On eastny, we also observe,

brooklyn@eastny:~$ python mcastrecv.py 192.168.56.101 224.1.1.5 50001
Hello, World!
brooklyn@eastny:~$

However, on bushwick, mcastrecv.py is still waiting for data, which means that it hasn’t received a datagram intended for multicast group 234.3.2.1 from the network interface identified by the IPv4 address 192.168.56.101. (well, we should have taken the note that in this demo, we never send a datagram to that group.)

brooklyn@bushwick:~$ python mcastrecv.py 192.168.56.105 234.3.2.1 50001

However, scapy3 does captured the packet sent by mcastsend.py on midwood.

>>> packets = sniff(prn=lambda p: p.summary(), filter='udp port 50001')
Ether / IP / UDP 192.168.56.103:52582 > 224.1.1.5:50001 / Raw / Padding

^C>>> hexdump(packets[0])
0000  01005E010105080027A133B408004500 ..^.....'.3...E.
0010  00290DC74000011191E7C0A83867E001 .)..@.......8g..
0020  0105CD66C351001553C948656C6C6F2C ...f.Q..S.Hello,
0030  20576F726C64210000000000          World!.....
>>>

Exercise and Exploration

Let’s consider the following scenario. We want to receive multicast datagrams from any network interfaces. Motivated by the observation that socket.INADDR_ANY represents any addresses. We hypothesize that a simple revision in mcastrecv.py let us archieve this objective. The revision is that we replace

if fromnicip == '0.0.0.0':
		mreq = struct.pack("=4sl", socket.inet_aton(mcgrpip), socket.INADDR_ANY)
else:
		mreq = struct.pack("=4s4s", \
				socket.inet_aton(mcgrpip), socket.inet_aton(fromnicip))
receiver.setsockopt(socket.IPPROTO_IP, socket.IP_ADD_MEMBERSHIP, mreq)

with

mreq = struct.pack("=4sl", socket.inet_aton(mcgrpip), socket.INADDR_ANY)

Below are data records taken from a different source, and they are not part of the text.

/-- Settles O53: the moves of the operations are the listed transitions. -/
theorem driverTransitions : Obligations.DriverTransitions := by
  intro s t h hne
  rcases step_moves h with hkept | hreset | ⟨i, u, hn, hm⟩
  · exact absurd hkept hne
  · exact .inl hreset
  rw [hn]
  cases hm with
  | init hi hs ht hcause => exact .inr (.inl ⟨u, hi ▸ rfl, hs, ht, hcause⟩)
  | start hi hs hr ht => exact .inr (.inr (.inl ⟨u, hi ▸ rfl, hs, hr, ht⟩))
  | cap d hi hs hf ht hcause hen hframes =>
    have hrun := hi.imp (congrArg (Turn.run · u)) (congrArg (Turn.run · u))
    exact .inr (.inr (.inr (.inl ⟨u, d, hrun, hs, hf, ht, hcause, hen, hframes⟩)))
  | eos hi hs ht hcause =>
    have hrun := hi.imp (congrArg (Turn.run · u)) (Exists.imp fun _ => congrArg (Turn.run · u))
    exact .inr (.inr (.inr (.inr ⟨u, hrun, hs, ht, hcause⟩)))

/-! ## The latch of FRAMES_HI (43_driver.md R205, R206) -/

section

variable (s : State)

theorem framesLatchHi_whenAccepted {f : State → State} (hf : (f s).framesLatchHi = s.framesLatchHi) :
    (whenAccepted s f).framesLatchHi = s.framesLatchHi := by
  unfold whenAccepted
  split
  · exact hf
  · rfl

theorem framesLatchHi_commandInit : (commandInit s).framesLatchHi = s.framesLatchHi := by
  unfold commandInit
  split <;> rfl

theorem framesLatchHi_commandStart : (commandStart s).framesLatchHi = s.framesLatchHi := by
  unfold commandStart
  split <;> [rfl; split <;> [rfl; split <;> rfl]]

theorem framesLatchHi_runCommand (w : Word) : (runCommand w s).framesLatchHi = s.framesLatchHi := by
  rcases runCommand_cases w s with ⟨-, hw⟩ | ⟨-, hw⟩ | ⟨-, hw⟩ | ⟨-, -, -, hw⟩ <;> rw [hw]
  · exact framesLatchHi_commandInit s
  · exact framesLatchHi_commandStart s
  · rfl

theorem framesLatchHi_acceptByte (d : Byte) : (acceptByte d s).framesLatchHi = s.framesLatchHi := by
  by_cases hf : s.fill = 12799
  · rw [acceptByte_of_eq hf]
    exact commitFrame_framesLatchHi _
  · rw [acceptByte_of_ne hf]
    rfl

theorem framesLatchHi_acceptLastByte (d : Byte) : (acceptLastByte d s).framesLatchHi = s.framesLatchHi := by
  have hbyte := framesLatchHi_acceptByte s d
  by_cases hd : (acceptByte d s).driver = .running
  · rw [acceptLastByte_of_running hd]
    exact hbyte
  · rw [acceptLastByte_of_stopped hd]
    exact hbyte

end

/-- No operation but RD FRAMES_LO writes the latch. -/
theorem exec_keeps_framesLatchHi {i : Instr} {s t : State} (hi : i ≠ .rdFramesLo) (h : exec i s = .next t) :
    t.framesLatchHi = s.framesLatchHi := by
  cases i with
  | rdFramesLo => exact absurd rfl hi
  | wrId | wrStatus | wrFramesLo | wrFramesHi | wrFill | wrCoefStat | wrRdLo | wrRdHi | cmdIllegal | cmdNop
  | rdId | rdCmd | rdStatus | rdConfig | rdCapLo | rdCapHi | rdFramesHi | rdFill | rdCoefSel | rdCoefLo
  | rdCoefHi | rdCoefStat | rdRdCtrl | rdRdLo | rdRdHi =>
    obtain rfl := Host.Outcome.next.inj h
    rfl
  | wrConfig | wrCapLo | wrCapHi | wrCoefLo => exact Host.Outcome.next.inj h ▸ inInit_keeps State.framesLatchHi rfl rfl
  | wrCoefSel w =>
    cases hg : gridOperand w with
    | none =>
      cases (exec_wrCoefSel_none hg s).symm.trans h
      rfl
    | some g =>
      cases (exec_wrCoefSel_some hg s).symm.trans h
      exact inInit_keeps State.framesLatchHi rfl rfl
  | wrCoefHi w =>
    exact Host.Outcome.next.inj h ▸ inInit_keeps State.framesLatchHi rfl (by rw [commitCoefficient_writes])
  | wrRdCtrl w =>
    obtain rfl : latchReadback w s = t := Host.Outcome.next.inj h
    rw [latchReadback_writes]
  | wrCmd w => exact Host.Outcome.next.inj h ▸ framesLatchHi_runCommand s w
  | cmdInit => exact Host.Outcome.next.inj h ▸ framesLatchHi_commandInit s
  | cmdStart => exact Host.Outcome.next.inj h ▸ framesLatchHi_commandStart s
  | beatNull | beatEos => exact Host.Outcome.next.inj h ▸ framesLatchHi_whenAccepted s rfl
  | beatByte d => exact Host.Outcome.next.inj h ▸ framesLatchHi_whenAccepted s (framesLatchHi_acceptByte s d)
  | beatByteLast d =>
    exact Host.Outcome.next.inj h ▸ framesLatchHi_whenAccepted s (framesLatchHi_acceptLastByte s d)
  | calib x p =>
    simp only [exec, execCalib] at h
    split at h
    · cases h
      rfl
    · cases h
  | reorder => exact Host.Outcome.next.inj h ▸ reorderRecord_framesLatchHi s
  | ingestSpatial => exact Host.Outcome.next.inj h ▸ ingestSpatialFrame_framesLatchHi s
  | ingestRawHist => exact Host.Outcome.next.inj h ▸ ingestRawHistogram_framesLatchHi s
  | applyCalibration => exact Host.Outcome.next.inj h ▸ applyCalibrationFrame_framesLatchHi s
  | ingestCalHist => exact Host.Outcome.next.inj h ▸ ingestCalHistogram_framesLatchHi s
  | frameCommit => exact Host.Outcome.next.inj h ▸ commitFrame_framesLatchHi s
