/-- The trailer does not match once a byte of the payload or of the trailer has changed. -/
theorem trailer_mismatch_of_set (h l : Byte) (j : Nat) (x : Byte)
    (hj : j < (p ++ le16 (crc16 (h :: l :: p))).length) (hx : x ≠ (p ++ le16 (crc16 (h :: l :: p)))[j]) :
    le16 (crc16 (h :: l :: ((p ++ le16 (crc16 (h :: l :: p))).set j x).take p.length)) ≠
      ((p ++ le16 (crc16 (h :: l :: p))).set j x).drop p.length := by
  rw [List.set_append]
  split
  · next hjp =>
    rw [List.take_left' (List.length_set ..), List.drop_left' (List.length_set ..)]
    rw [List.getElem_append_left hjp] at hx
    exact fun he => crc16_set_ne (h :: l :: p) (j + 2) (by simpa using hjp) x hx (le16_injective _ _ he)
  · next hjp =>
    rw [List.take_left, List.drop_left]
    rw [List.getElem_append_right (by omega)] at hx
    generalize le16 (crc16 (h :: l :: p)) = tr at *
    intro he
    have hset : (tr.set (j - p.length) x)[j - p.length]? = some x :=
      List.getElem?_set_self (by rw [List.length_append] at hj; omega)
    rw [← he] at hset
    exact hx (List.getElem_of_getElem? hset).2.symm

/-- DES sees an inverted bit of the length byte, which no longer agrees with FLEN. -/
theorem desCode_flip_length (hc : c.syncPattern ≤ 0x1F) (hp : p.length ≤ 255) (v : Half) (i : Nat) (hi : i < 8) :
    desCode c k (encodeHeader c k.code) (BitVec.ofNat 8 p.length ^^^ (1#8 <<< i)) (p ++ le16 v) = 5 := by
  have hne : (p ++ le16 v).length ≠ (BitVec.ofNat 8 p.length ^^^ (1#8 <<< i)).toNat + 2 := by
    have hflip := flip_ne (BitVec.ofNat 8 p.length) i hi
    rw [ne_eq, ← BitVec.toNat_inj, lengthByte_toNat hp] at hflip
    rw [List.length_append, le16_length]
    omega
  rw [desCode_of_own_header hc, if_pos hne]

/-- DES sees an inverted bit of the pattern as an invalid header. -/
theorem desCode_flip_pattern (hc : c.syncPattern ≤ 0x1F) (l : Byte) (rest : List Byte) (i : Nat) (hi : i < 5) :
    desCode c k (encodeHeader c k.code ^^^ (1#8 <<< i)) l rest = 3 :=
  if_pos (isValidHeader_flip_pattern c _ i hi (header_fields c k.code hc).2)

/-- DES sees an inverted bit of the header's kind as another kind. -/
theorem desCode_flip_kind (hc : c.syncPattern ≤ 0x1F) (l : Byte) (rest : List Byte) (i : Nat) (hi : 5 ≤ i) (hi' : i < 8) :
    desCode c k (encodeHeader c k.code ^^^ (1#8 <<< i)) l rest = 4 := by
  obtain ⟨htype, hvalid⟩ := header_fields c k.code hc
  obtain ⟨hsame, hother⟩ := header_flip_kind c (encodeHeader c k.code) i hi hi'
  rw [htype] at hother
  rw [desCode, hsame, if_neg (by simp [hvalid]), if_pos hother]

/-- DES sees any changed byte of the payload or of the trailer by the CRC. -/
theorem desCode_set_tail (hc : c.syncPattern ≤ 0x1F) (hp : p.length = kindSize c k) (hsize : kindSize c k ≤ 255) (j : Nat)
    (x : Byte) (hj : j < (p ++ le16 (crc16 (frameBody c k p))).length)
    (hx : x ≠ (p ++ le16 (crc16 (frameBody c k p)))[j]) :
    desCode c k (encodeHeader c k.code) (BitVec.ofNat 8 p.length) ((p ++ le16 (crc16 (frameBody c k p))).set j x) = 7 := by
  rw [desCode_of_own_start hc hp hsize (by simp)]
  exact if_pos (trailer_mismatch_of_set _ _ j x hj hx)

end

When we run the revised mcastrecv.py on eastny or flatbush like the following,

brooklyn@flatbush:~$ python mcastrecv.py 192.168.56.104 224.1.1.5 50001

and we run mcastsend.py on midwood.

brooklyn@midwood:~$ python mcastsend.py 192.168.56.103 224.1.1.5 50001 "Hello, World!"

we observe that mcastrecv.py is still waiting for data while mcastsend.py completes. Design an experiment where you use scapy3 to capture packets and use the captured packets to explain the phenomenon.